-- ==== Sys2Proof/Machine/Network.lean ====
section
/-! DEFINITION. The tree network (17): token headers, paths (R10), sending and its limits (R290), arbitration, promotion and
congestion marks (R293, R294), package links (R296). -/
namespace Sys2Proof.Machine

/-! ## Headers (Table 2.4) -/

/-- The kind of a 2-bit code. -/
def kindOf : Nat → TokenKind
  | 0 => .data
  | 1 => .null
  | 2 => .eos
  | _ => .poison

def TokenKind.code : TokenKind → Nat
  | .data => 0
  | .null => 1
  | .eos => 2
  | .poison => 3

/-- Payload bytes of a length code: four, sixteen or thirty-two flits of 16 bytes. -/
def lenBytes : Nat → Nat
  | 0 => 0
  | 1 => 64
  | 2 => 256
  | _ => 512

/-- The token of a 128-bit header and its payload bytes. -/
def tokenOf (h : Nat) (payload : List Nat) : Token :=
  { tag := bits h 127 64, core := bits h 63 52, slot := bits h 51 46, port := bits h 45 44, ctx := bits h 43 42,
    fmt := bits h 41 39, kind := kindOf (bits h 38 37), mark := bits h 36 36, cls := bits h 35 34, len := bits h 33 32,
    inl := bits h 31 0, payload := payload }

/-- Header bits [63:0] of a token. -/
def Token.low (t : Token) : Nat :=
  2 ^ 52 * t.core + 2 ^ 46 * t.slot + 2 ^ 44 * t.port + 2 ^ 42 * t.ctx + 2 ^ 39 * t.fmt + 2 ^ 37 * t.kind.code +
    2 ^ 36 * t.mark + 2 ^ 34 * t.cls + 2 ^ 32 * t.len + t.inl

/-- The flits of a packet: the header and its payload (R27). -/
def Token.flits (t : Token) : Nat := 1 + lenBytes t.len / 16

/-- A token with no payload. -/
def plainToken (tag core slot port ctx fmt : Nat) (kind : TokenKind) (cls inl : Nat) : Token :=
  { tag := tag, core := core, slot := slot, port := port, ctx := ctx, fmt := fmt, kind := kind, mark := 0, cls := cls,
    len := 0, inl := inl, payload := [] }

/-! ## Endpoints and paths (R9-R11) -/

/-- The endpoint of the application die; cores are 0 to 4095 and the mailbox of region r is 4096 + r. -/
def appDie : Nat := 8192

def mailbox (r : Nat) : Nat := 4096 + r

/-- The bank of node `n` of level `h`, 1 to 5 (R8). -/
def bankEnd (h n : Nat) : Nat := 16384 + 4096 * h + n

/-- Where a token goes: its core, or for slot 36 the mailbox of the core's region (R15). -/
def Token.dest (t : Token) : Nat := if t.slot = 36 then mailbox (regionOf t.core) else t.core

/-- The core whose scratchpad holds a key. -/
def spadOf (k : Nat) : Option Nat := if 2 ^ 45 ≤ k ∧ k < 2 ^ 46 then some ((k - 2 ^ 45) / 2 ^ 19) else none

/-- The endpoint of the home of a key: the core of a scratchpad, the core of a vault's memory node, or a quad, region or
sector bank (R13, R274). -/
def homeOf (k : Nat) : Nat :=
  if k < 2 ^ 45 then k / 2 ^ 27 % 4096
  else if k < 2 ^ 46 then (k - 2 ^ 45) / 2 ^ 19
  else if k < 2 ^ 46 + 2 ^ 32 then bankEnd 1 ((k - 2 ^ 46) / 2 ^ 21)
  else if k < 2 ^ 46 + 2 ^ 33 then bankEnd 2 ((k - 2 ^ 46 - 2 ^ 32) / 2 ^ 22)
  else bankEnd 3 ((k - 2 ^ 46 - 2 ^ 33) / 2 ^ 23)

◇ ◇ ◇ ◇

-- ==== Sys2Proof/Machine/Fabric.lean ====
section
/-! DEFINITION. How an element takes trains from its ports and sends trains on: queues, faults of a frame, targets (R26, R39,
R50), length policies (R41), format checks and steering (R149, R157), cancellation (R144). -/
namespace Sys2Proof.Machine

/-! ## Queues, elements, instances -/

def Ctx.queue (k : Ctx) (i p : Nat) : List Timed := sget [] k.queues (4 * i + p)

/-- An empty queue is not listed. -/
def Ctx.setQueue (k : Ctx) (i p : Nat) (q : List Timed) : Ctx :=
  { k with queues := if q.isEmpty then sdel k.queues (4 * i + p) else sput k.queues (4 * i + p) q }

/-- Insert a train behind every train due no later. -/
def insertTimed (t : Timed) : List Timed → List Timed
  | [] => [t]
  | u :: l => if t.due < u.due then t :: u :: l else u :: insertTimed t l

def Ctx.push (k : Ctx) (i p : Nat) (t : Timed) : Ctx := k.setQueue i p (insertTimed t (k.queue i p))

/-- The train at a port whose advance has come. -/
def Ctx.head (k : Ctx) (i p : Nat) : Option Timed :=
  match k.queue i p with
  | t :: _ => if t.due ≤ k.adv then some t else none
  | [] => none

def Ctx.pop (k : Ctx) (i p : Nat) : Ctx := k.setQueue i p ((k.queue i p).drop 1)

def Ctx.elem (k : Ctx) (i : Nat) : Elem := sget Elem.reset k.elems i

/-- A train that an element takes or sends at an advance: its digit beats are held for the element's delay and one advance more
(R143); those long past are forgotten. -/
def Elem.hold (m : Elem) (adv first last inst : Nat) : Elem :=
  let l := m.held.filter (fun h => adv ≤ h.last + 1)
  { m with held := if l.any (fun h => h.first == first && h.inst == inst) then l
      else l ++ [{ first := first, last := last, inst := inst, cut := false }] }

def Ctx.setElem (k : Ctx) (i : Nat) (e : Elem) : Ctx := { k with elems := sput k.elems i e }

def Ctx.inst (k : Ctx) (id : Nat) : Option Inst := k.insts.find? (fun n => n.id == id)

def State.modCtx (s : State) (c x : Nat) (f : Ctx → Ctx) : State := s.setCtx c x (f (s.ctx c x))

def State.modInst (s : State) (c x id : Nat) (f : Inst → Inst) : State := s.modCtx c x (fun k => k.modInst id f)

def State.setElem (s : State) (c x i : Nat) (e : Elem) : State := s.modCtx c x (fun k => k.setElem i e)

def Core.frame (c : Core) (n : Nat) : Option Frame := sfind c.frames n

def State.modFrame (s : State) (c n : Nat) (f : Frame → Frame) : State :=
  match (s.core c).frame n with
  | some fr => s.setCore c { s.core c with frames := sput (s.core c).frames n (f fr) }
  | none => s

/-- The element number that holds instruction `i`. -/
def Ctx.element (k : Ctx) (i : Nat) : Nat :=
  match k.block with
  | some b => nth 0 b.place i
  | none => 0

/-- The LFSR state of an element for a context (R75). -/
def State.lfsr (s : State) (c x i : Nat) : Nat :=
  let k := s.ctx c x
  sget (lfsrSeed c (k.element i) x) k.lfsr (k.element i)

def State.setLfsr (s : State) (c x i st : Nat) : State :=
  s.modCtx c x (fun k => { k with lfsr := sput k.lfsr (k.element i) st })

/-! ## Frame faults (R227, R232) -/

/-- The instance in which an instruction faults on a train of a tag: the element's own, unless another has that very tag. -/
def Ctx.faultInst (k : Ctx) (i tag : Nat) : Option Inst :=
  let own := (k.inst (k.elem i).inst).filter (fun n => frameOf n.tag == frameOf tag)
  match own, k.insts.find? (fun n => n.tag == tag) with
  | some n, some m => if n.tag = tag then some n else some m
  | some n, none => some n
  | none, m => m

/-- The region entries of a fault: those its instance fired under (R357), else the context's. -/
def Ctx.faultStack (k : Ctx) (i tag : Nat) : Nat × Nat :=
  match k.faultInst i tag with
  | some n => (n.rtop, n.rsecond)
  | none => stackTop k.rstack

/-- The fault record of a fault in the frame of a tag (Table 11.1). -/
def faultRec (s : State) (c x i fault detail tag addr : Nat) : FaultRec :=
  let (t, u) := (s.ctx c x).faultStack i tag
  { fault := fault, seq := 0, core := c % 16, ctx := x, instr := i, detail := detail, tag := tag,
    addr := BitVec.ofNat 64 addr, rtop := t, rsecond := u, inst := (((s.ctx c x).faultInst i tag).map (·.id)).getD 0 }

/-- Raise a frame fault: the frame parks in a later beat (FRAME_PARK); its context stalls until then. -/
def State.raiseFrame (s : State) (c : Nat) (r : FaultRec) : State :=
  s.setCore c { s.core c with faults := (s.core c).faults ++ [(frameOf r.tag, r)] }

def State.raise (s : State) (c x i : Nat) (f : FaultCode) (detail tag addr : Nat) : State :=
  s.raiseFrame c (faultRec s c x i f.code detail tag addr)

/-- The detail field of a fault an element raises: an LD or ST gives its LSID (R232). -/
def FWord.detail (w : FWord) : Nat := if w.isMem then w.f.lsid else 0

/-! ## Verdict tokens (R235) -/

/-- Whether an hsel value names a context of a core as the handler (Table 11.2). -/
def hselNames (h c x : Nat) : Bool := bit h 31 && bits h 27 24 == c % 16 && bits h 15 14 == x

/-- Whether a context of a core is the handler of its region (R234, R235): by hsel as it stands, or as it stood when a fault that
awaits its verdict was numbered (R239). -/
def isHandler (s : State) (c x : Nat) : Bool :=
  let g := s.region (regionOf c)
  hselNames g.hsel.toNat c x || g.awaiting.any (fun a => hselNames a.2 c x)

◇ ◇ ◇ ◇

### What to produce
Please reproduce exactly the lines in the listing above from the one containing "def Ctx.inst (k" through the one containing "match (s.core c).frame n with", both included, and nothing more.

### Solution to this problem
def Ctx.inst (k : Ctx) (id : Nat) : Option Inst := k.insts.find? (fun n => n.id == id)

def State.modCtx (s : State) (c x : Nat) (f : Ctx → Ctx) : State := s.setCtx c x (f (s.ctx c x))

def State.modInst (s : State) (c x id : Nat) (f : Inst → Inst) : State := s.modCtx c x (fun k => k.modInst id f)

def State.setElem (s : State) (c x i : Nat) (e : Elem) : State := s.modCtx c x (fun k => k.setElem i e)

def Core.frame (c : Core) (n : Nat) : Option Frame := sfind c.frames n

def State.modFrame (s : State) (c n : Nat) (f : Frame → Frame) : State :=
  match (s.core c).frame n with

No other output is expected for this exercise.